AWS Application Load Balancer WebSocket metadata based stickiness? - amazon-web-services

We have a cluster of some service. The clients connect to the cluster via Websocket. The clients are targeted to nodes based on the group they belong to (lets call it a "conference").
In other words, a whole group of clients (conference) is served by one particular node. So, the target node should be selected based on some metadata sent when initiating the WebSocket connection.
Client Tom Hanks connects to Actors conference -> LB routes to node EU Server
Client Tom Hanks connects to Tesla fans conference -> LB routes to node USA Server
Client Ada Zizkova connects to Actors conference -> LB routes to node EU Server
Client Ada Zizkova connects to Tesla fans conference -> LB routes to node USA Server
...
Notice that this is NOT a HTTP session based stickiness. The HTTP session is the same one for the same user.
All this is what we would like to have. But currently we are at the simple AWS Elastic Load Balancer and we are about to implement this stickiness in-house and bypass the ELB.
Before doing that, I am looking into whether the ALB could do what I described above. Can't find anything, just this: Does an Application Load Balancer support WebSockets? Which looks like a general connection stickiness. See AWS docs here.
How can I do a metadata-based WebSocket stickiness with ALB? (Or with something else in AWS).

For most of the applications, you can use AWS ELB(Classic Load Balancers) by "Sticky Sessions" feature.
By default, a Classic Load Balancer routes each request independently to the registered instance with the smallest load. However, you can use the sticky session feature (also known as session affinity), which enables the load balancer to bind a user's session to a specific instance. This ensures that all requests from the user during the session are sent to the same instance.
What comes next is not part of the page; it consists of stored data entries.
/-- Settles O39: the reply is stored and handed on, its acts close or shut down the lines whichever goes first, and a line that
none of them reaches goes through the end of the event as a line that nothing asks. -/
theorem panelReplyIsStoredAndActs : Obligations.PanelReplyIsStoredAndActs := by
  intro s t flags w1 w2
  refine ⟨fun hq => ?_, fun q hq hk ht => ?_⟩
  · have hop : exec (.panelReply t flags w1 w2) s = event t s (fun e => e.shipHunt.panelFrame (panelReplyOf flags w1 w2)) := rfl
    have hnone : (begin t s).shipHunt.awaiting = none := by
      have hq' : (begin t s).shipHunt.link.poll = none := hq
      rw [State.awaiting, hq']
    refine completes_of_effect (begin t s).shipHunt hop ?_ rfl rfl rfl rfl fun v hv => hv
    rw [Ev.panelFrame, hnone]
  obtain ⟨b, as, op, hop, heff, hmem, hgrades, hrep, hund, hpanel, hmiss, hpoll, hstate, hsilence, hrun, hcauses, hnow, hpend,
    hlines, hvalves⟩ := panelReply_effect (flags := flags) (w1 := w1) (w2 := w2) hq hk ht
  have hdone := Ev.panelActs_done b (s.endedGrades (panelReplyOf flags w1 w2)) hmem
  have hcalm : (as.foldl (fun x a => x.panelAct (s.endedGrades (panelReplyOf flags w1 w2)) a) b).calm b.ground :=
    foldl_keeps (P := fun x => x.calm b.ground) (fun a _ x hx => Ev.panelAct_calm hx _ a) (Ev.calm_of _ b rfl hrep)
  generalize as.foldl (fun x a => x.panelAct (s.endedGrades (panelReplyOf flags w1 w2)) a) b = y at heff hdone hcalm
  have hw1 : (panelReplyOf flags w1 w2).word .g1 = judgeWord .g1 w1 := rfl
  have hw2 : (panelReplyOf flags w1 w2).word .g2 = judgeWord .g2 w2 := rfl
  generalize panelReplyOf flags w1 w2 = p at *
  have hground := (Ev.drain_ground y).trans hcalm.1
  refine completes_of_drain y hop heff ((pending_of_ground hcalm.1).trans hpend) ((now_of_ground hcalm.1).trans hnow) fun v hv _ => ?_
  have hline (l : LineId) : b.line l = s.line l := by rw [State.line, State.line, hlines]
  have hflow (l : LineId) : b.flowing l = s.flowing l := State.flowing_of_line (hline l)
  have hvalve (l : LineId) : b.valve l = s.valve l := by rw [State.valve, State.valve, hvalves]
  have hlink : v.link = b.link := by rw [hv.linkGrades.1, link_of_ground hground]
  have hship : v.shut.causes = if p.shipEsd then s.shut.causes.shipRaised t else s.shut.causes := by
    rw [hv.shut, Ev.drain_causes hcalm, hdone.causes, hcauses, hnow]
  have stays {l : LineId} (h : y.flowing l = false) : v.flowing l = false :=
    (State.flowing_of_line (hv.line l)).trans (Ev.drain_flowing hcalm h)
  have closes {l : LineId} {reason : CloseReason} {hold : Option HoldReason} {cause : Option TripCause}
      (hsw : (s.valve l).closedSwitch = false) (h : y.toState.closesWith l reason hold cause) :
      v.closesWith l reason hold cause := by
    refine hv.closesWith (Ev.drain_closesWith hcalm ?_ h)
    rw [closedSwitch_of_ground hcalm.1, hvalve, hsw]
  refine ⟨by rw [hlink, hpanel], by rw [hlink, hmiss], by rw [hlink, hpoll], by rw [hlink, hstate], by rw [hlink, hsilence], ?_,
    fun g => ?_, fun h => ⟨?_, ?_⟩, fun h hx l => stays (hdone.still (.inl ⟨h, hcauses ▸ hx⟩) l),
    fun h l => stays (hdone.still (.inr h) l), fun h => ?_, fun l hf hsw => ?_⟩
  · rw [hv.shut]
    exact (congrArg Ground.shipRun hground).trans hrun
  · rw [hv.grade]
    refine (congrArg (fun x : Ground => x.grades.get g) hground).trans ((hgrades g).trans ?_)
    rw [State.offered_eq]
    cases g
    · rw [hw1]
    · rw [hw2]
  · refine CauseSet.latch_of_get (w := .ship) ?_
    change v.shut.causes.ship.isSome = true
    rw [hship, if_pos h, CauseSet.shipRaised_ship]; rfl
  · rw [hship, if_pos h, CauseSet.shipRaised_ship]
  · rw [hship, if_neg (by rw [h]; nofun)]
  · have hwithdrawn : ((s.gradeOfLine l = some .g1 ∧ s.link.state ≠ .down ∧ (s.grade .g1).agreement = .agreed ∧
          (s.grade .g1).keeps (judgeWord .g1 w1) = false) ∨
        (s.gradeOfLine l = some .g2 ∧ s.link.state ≠ .down ∧ (s.grade .g2).agreement = .agreed ∧
          (s.grade .g2).keeps (judgeWord .g2 w2) = false)) ↔ ∃ g ∈ s.endedGrades p, b.gradeOfLine l = some g := by
      have hgrade : b.gradeOfLine l = s.gradeOfLine l := by rw [State.gradeOfLine, State.gradeOfLine, hline]
      rw [hgrade, ← hw1, ← hw2]
      refine ⟨fun h => ?_, fun ⟨g, hg, hl⟩ => ?_⟩
      · rcases h with ⟨hl, h⟩ | ⟨hl, h⟩
        · exact ⟨.g1, (s.mem_endedGrades p .g1).mpr h, hl⟩
        · exact ⟨.g2, (s.mem_endedGrades p .g2).mpr h, hl⟩
      · have h := (s.mem_endedGrades p g).mp hg
        cases g
        · exact .inl ⟨hl, h⟩
        · exact .inr ⟨hl, h⟩
    have hnone (h : ¬ ∃ g ∈ s.endedGrades p, b.gradeOfLine l = some g) : ∀ g ∈ s.endedGrades p, b.gradeOfLine l ≠ some g :=
      fun g hg hl => h ⟨g, hg, hl⟩
    dsimp only
    rw [hwithdrawn]
    refine ⟨fun h hx => closes hsw (hdone.esd h (hcauses ▸ hx) l ((hflow l).trans hf)),
      fun h h' hn => closes hsw (hdone.stop h h' l ((hflow l).trans hf) (hnone hn)),
      fun h h' hn => closes hsw (hdone.terms h h' l ((hflow l).trans hf) hn),
      fun h h' _ => (hdone.both h h' l ((hflow l).trans hf)).imp (closes hsw) (closes hsw), fun hpc h h' hn => ?_⟩
    have haside := hdone.aside h h' l (hnone hn)
    have hstart : b.unasked b l :=
      ⟨by rw [hund]; nofun, .inl rfl, rfl, .inl ⟨rfl, by rw [Ev.about, hrep]; rfl⟩⟩
    have hcls : ∀ r, (b.valve l).pending = some r → r.cls ≠ .close := fun r hr hcls => by
      rw [hvalve] at hr
      have hphase : s.closePhase l = none := by
        refine if_neg fun hs => ?_
        rw [State.flowing, hs] at hf; cases hf
      rcases hpc l r hr hcls with h | h <;> rw [hphase] at h <;> cases h
    obtain ⟨-, hgo, -⟩ := Ev.drain_unasked hcalm hcls (hstart.aside haside)
    rw [hv.line]
    refine hgo.imp (fun h => h.trans (hline l)) fun ⟨h1, h2, r, h3, h4, h5⟩ => ⟨?_, h2, r, ?_, h4, ?_⟩
    · rw [← hline]; exact h1
    · rw [← hvalve]; exact h3
    · rw [← State.atTarget_congr (hvalve l) (by rw [hline]) r]; exact h5
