/-- A motion offset (R84). -/
structure Offset where
  col : Nat
  row : Nat
  deriving DecidableEq, Repr

/-- The compositor's state (section 4.1). `offsets` runs along the shown table, with none for a window that has no
ring. -/
structure Comp where
  current : List Listed
  coming : List Listed
  offsets : List (Option Offset)
  flags : Vector Bool 16
  deriving DecidableEq, Repr

/-! ### The line fetch unit (chapter 5) -/

/-- The span status (R94). -/
inductive SpanStatus where
  | none | waiting | complete | errored
  deriving DecidableEq, Repr

/-- A span in a bank of the line store (R94): its window's stacking position, its status, its pieces as first byte
address and byte count, its raw pixel bytes in panel column order, and how many of its bursts have not answered. -/
structure Span where
  pos : Nat
  status : SpanStatus
  pieces : List (Nat × Nat)
  data : List Byte
  left : Nat
  deriving DecidableEq, Repr

/-- The line fetch unit's state (R94); the bursts still to request stand at the memory port. -/
structure Fetch where
  active : Option Nat
  filling : List Span
  reading : List Span
  underruns : Word
  deriving DecidableEq, Repr

/-! ### The paint engine (chapters 6 and 7) -/

/-- The engine state (section 6.2). -/
inductive EngineState where
  | stopped | loading | executing | held | waiting | atTail | halted
  deriving DecidableEq, Repr

/-- A surface named by an order, as read (R186). -/
structure OrderSurface where
  base : Word
  pitch : Nat
  format : Byte
  w : Nat
  h : Nat
  deriving DecidableEq, Repr

/-- The fields of a COPY (section 7.4), as read. -/
structure CopyFields where
  src : OrderSurface
  dst : OrderSurface
  rotation : Byte
  mirror : Bool
  sx : Nat
  sy : Nat
  w : Nat
  h : Nat
  dx : Nat
  dy : Nat
  deriving DecidableEq, Repr

/-- The fields of a FILL (section 7.5), as read. -/
structure FillFields where
  dst : OrderSurface
  rect : Rect
  colour : Rgb
  deriving DecidableEq, Repr

/-- The fields of an order's remainder, by kind (R129); `unknown` is an order whose kind is none of 1 to 4. -/
inductive Order where
  | copy (c : CopyFields)
  | fill (f : FillFields)
  | fence (condition : Byte) (value timeout : Word)
  | stamp (target token : Word)
  | unknown
  deriving DecidableEq, Repr

/-- The final statuses (section 7.2). -/
inductive FinalStatus where
  | done
  | refused (code : Code)
  | fault
  | aborted
  | timedOut
  | noOutput
  deriving DecidableEq, Repr

/-- The phases of the held order (R110). -/
inductive HeldPhase where
  | seen | running | faulted | closing
  deriving DecidableEq, Repr

/-- The held order (R110). `decided` is its final status once that is settled, `oldWalk` says that a PAINT clear has
ended its walk (R121, R125), `row` counts the destination rows finished (R137), and `src` with `srcLeft` is the row
of source pixels being read and how many of its reads have not answered. -/
structure Held where
  addr : Word
  kind : Byte
  flags : Byte
  order : Order
  phase : HeldPhase
  decided : Option FinalStatus
  oldWalk : Bool
  row : Nat
  src : List Byte
  srcLeft : Nat
  deriving DecidableEq, Repr

/-- The paint engine's state (section 6.2). `buf`, `bufLeft` and `bufErr` are the bytes of the read in progress, how
many of its bursts have not answered, and the address of the first of them that failed (R186). -/
structure Paint where
  engine : EngineState
  held : Option Held
  chainPos : Word
  passedOver : Nat
  fenceCount : Word
  reenable : Bool
  buf : List Byte
  bufLeft : Nat
  bufErr : Option Word
  deriving DecidableEq, Repr

/-! ### The fault unit and the status writer (chapter 8) -/

/-- A fault report (section 8.1). A slot or window index of none is written 0xFF. -/
structure Report where
  source : Source
  code : Code
  slot : Option Slot
  window : Option Nat
  seq : Word
  addr : Word
  deriving DecidableEq, Repr

/-- The record copy (section 8.1.1). -/
structure FaultRecord where
  code : Code
  source : Option Source
  slot : Option Slot
  window : Option Nat
  seq : Word
  addr : Word
  frame : Word
  deriving DecidableEq, Repr

/-- The fault unit's state (section 8.1.1), with the reports made and not yet taken, oldest first (log entry 6). -/
structure FaultUnit where
  latch : Bool
  record : FaultRecord
  later : Nat
  reports : List Report
  deriving DecidableEq, Repr

/-- The status writer's state (R153). -/
structure Writer where
  update : Word
  wantBlock : Bool
  wantRecord : Bool
  wantCount : Bool
  busy : Bool
  deriving DecidableEq, Repr

/-! ### The memory port (chapter 9) -/

/-- The four requesters, highest priority first (section 9.1). -/
inductive Requester where
  | fetch | loader | status | paint
  deriving DecidableEq, Repr

/-- What a burst is for: all that its requester needs to know when it answers. -/
inductive BurstKind where
  /-- The read of the timing record (R50). -/
  | timing
  /-- The read of a slot descriptor (R8). -/
  | descriptor (slot : Slot)
  /-- A read of the body at an offset of the image (R14). -/
  | body (off : Nat)
  /-- A write of a slot's first word, with the sequence an ERROR is reported with; `asks` is set on the SHOWN write of
  a take-over and the RETIRED write of an entry to OFF, at whose issue a status block is asked for (R18, R63). -/
  | slotWrite (slot : Slot) (seq : Word) (asks : Bool)
  /-- A read of a span: the line it serves (R98), the span place and the byte offset in the span. -/
  | span (line place off : Nat)
  /-- The read of the paint head pointer at the start of a walk (R112). -/
  | headPointer
  /-- A read of the head of the order at `addr`, at a byte offset of the head (R113). -/
  | orderHead (addr : Word) (off : Nat)
  /-- A read of the held order's remainder, at a byte offset of it (R114). -/
  | remainder (off : Nat)
  /-- The read of a link after an order has ended (R115). -/
  | link
  /-- A re-read of the tail (R117) or the read a RESUME makes (R126). -/
  | tail
  /-- The ACTIVE write (R145). -/
  | active
  /-- A source read of a COPY, at a byte offset of the row buffer (R137). -/
  | copySrc (off : Nat)
  /-- A pixel write (R137, R138). -/
  | pixel
  /-- The STAMP data write (R144). -/
  | stamp
  /-- The final status write (R115). -/
  | final
  /-- A write of the status writer (R154, R155). -/
  | status
  deriving DecidableEq, Repr

/-- A burst (R161): what it is for, its first byte's address and its length, the bytes it writes, whether it lies past
the top of the address space, and whether its requester has ended the work it belongs to, so that its response is
discarded (R160, R101). -/
structure Burst where
  kind : BurstKind
  addr : Word
  len : Nat
  data : List Byte
  beyond : Bool
  dropped : Bool
  deriving DecidableEq, Repr
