-- ==== Sys2Proof/Machine/FaultOps.lean ====
section
/-! DEFINITION. The fault unit and the status writer (chapter 8): FAULT_REPORT, STATUS_BLOCK_WRITE, ERROR_RECORD_WRITE,
COUNT_WRITE, STATUS_WRITER_RESPONSE, and the effect of CLEAR_FAULT. -/

namespace Sys2Proof.Machine

/-! ### The fault unit (R149, R151) -/

/-- R148: the record a report becomes, with the frame counter as it stands when the report is taken. -/
def recordOf (r : Report) (frame : Word) : FaultRecord :=
  { code := r.code, source := some r.source, slot := r.slot, window := r.window, seq := r.seq, addr := r.addr, frame := frame }

/-- R149: a report taken with the latch clear becomes the error record. -/
def latchReport (r : Report) (s : State) : State :=
  raise .errorLatched
    (askBlock
      (askRecord (s.modFault fun f => { f with latch := true, record := recordOf r s.scan.frameCounter, later := 0 })))

/-- R149: a report taken with the latch set advances the later-error count, which stays at 65535. -/
def countReport (s : State) : State :=
  if s.fault.later < 65535 then askCount (s.modFault fun f => { f with later := f.later + 1 }) else s

/-- R149: the fault unit takes the oldest report of a source; without one there is nothing to take. -/
def takeReport (source : Source) (s : State) : State :=
  match s.fault.reports.find? fun r => r.source == source with
  | none => s
  | some r =>
    let s' := s.modFault fun f => { f with reports := f.reports.eraseP fun r => r.source == source }
    if s.fault.latch then countReport s' else latchReport r s'

/-- FAULT_REPORT. -/
def execFaultReport (source : Source) (s : State) : Host.Outcome State Fault Refusal :=
  live (takeReport source) s

/-- R151: CLEAR_FAULT clears a set latch, and changes nothing while the latch is clear. -/
def clearLatch (s : State) : State :=
  if s.fault.latch then
    askBlock
      (askRecord
        (s.modFault fun f => { f with latch := false, later := 0, record := { f.record with code := .none } }))
  else s

/-! ### The status writer (R153 to R156) -/

/-- A run of the control block as the status writer writes it, in one burst (R183). -/
def statusBurst (s : State) (offset : Nat) (data : List Byte) : Burst :=
  burstAt .status (controlAddr offset s) data.length data

/-- R154, R187: bytes 4 to 27 of the status block, as they stand at the capture. -/
def blockFields (s : State) : List Byte :=
  le32 s.scan.frameCounter ++ le32 s.loader.shownSeq ++
    [slotByte s.loader.shownSlot, BitVec.ofNat 8 s.scan.output.toNat, BitVec.ofNat 8 s.paint.engine.toNat,
      if s.fault.latch then 1 else 0] ++
    le32 s.paint.chainPos ++ le32 s.fetch.underruns ++ le32 ((s.scan.timing.map Timing.tag).getD 0)

/-- R154: the three bursts of a status block write with update number `n`. -/
def blockBursts (n : Word) (s : State) : List Burst :=
  [statusBurst s 0xA0 (le32 n), statusBurst s 0xA4 (blockFields s), statusBurst s 0xBC (le32 n)]

/-- R153, R154: the idle writer begins a status block write when no other request is pending. -/
def beginBlock (s : State) : State :=
  if !s.writer.busy && s.writer.wantBlock && !s.writer.wantRecord && !s.writer.wantCount then
    issueStatus (blockBursts (s.writer.update + 1) s)
      (s.modWriter fun w => { w with update := w.update + 1, wantBlock := false, busy := true })
  else s

/-- STATUS_BLOCK_WRITE. -/
def execStatusBlockWrite (s : State) : Host.Outcome State Fault Refusal :=
  live beginBlock s

/-- R187: the first word of the error record: code, source, slot, window index. -/
def recordWord (r : FaultRecord) : List Byte :=
  [r.code.toByte, sourceByte r.source, slotByte r.slot, windowByte r.window]

/-- R155, R187: the count word of the error record. -/
def countBurst (s : State) : Burst :=
  statusBurst s 0xD0 (le32 (BitVec.ofNat 32 s.fault.later))

/-- R155: the bursts of an error record write: the whole record, or its first word alone when the code is NONE, and then
the count word. -/
def recordBursts (s : State) : List Burst :=
  if s.fault.record.code = .none then
    [statusBurst s 0xC0 (recordWord s.fault.record), statusBurst s 0xD0 (le32 0)]
  else
    [statusBurst s 0xC0
        (recordWord s.fault.record ++ le32 s.fault.record.seq ++ le32 s.fault.record.addr ++ le32 s.fault.record.frame),
      countBurst s]

/-- R153, R155: the idle writer begins an error record write, which also removes a pending count request. -/
def beginRecord (s : State) : State :=
  if !s.writer.busy && s.writer.wantRecord then
    issueStatus (recordBursts s) (s.modWriter fun w => { w with wantRecord := false, wantCount := false, busy := true })
  else s

/-- ERROR_RECORD_WRITE. -/
def execErrorRecordWrite (s : State) : Host.Outcome State Fault Refusal :=
  live beginRecord s

/-- R153, R155: the idle writer begins a count write when no error record request is pending. -/
def beginCount (s : State) : State :=
  if !s.writer.busy && s.writer.wantCount && !s.writer.wantRecord then
    issueStatus [countBurst s] (s.modWriter fun w => { w with wantCount := false, busy := true })
  else s

/-- COUNT_WRITE. -/
def execCountWrite (s : State) : Host.Outcome State Fault Refusal :=
  live beginCount s

/-- R156: the answer to a write of the status writer, OK or ERROR alike: the writer is idle again when its last burst has
answered (log entry 11). -/
def answerStatus (_ : Burst) (_ : Answer) (s : State) : State :=
  if s.port.status.isEmpty then s.modWriter fun w => { w with busy := false } else s

/-- Whether a burst is a write of the status writer. -/
def BurstKind.isStatus (k : BurstKind) : Bool :=
  k == .status

/-- STATUS_WRITER_RESPONSE. -/
def execStatusWriterResponse (tag : Nat) (r : Response) (s : State) : Host.Outcome State Fault Refusal :=
  live (respond BurstKind.isStatus tag r answerStatus) s

end Sys2Proof.Machine
end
The key to managing sticky sessions is to determine how long your load balancer should consistently route the user's request to the same instance.
Also, the WebSockets connections are inherently sticky. If the client requests a connection upgrade to WebSockets, the target that returns an HTTP 101 status code to accept the connection upgrade is the target used in the WebSockets connection. After the WebSockets upgrade is complete, cookie-based stickiness is not used.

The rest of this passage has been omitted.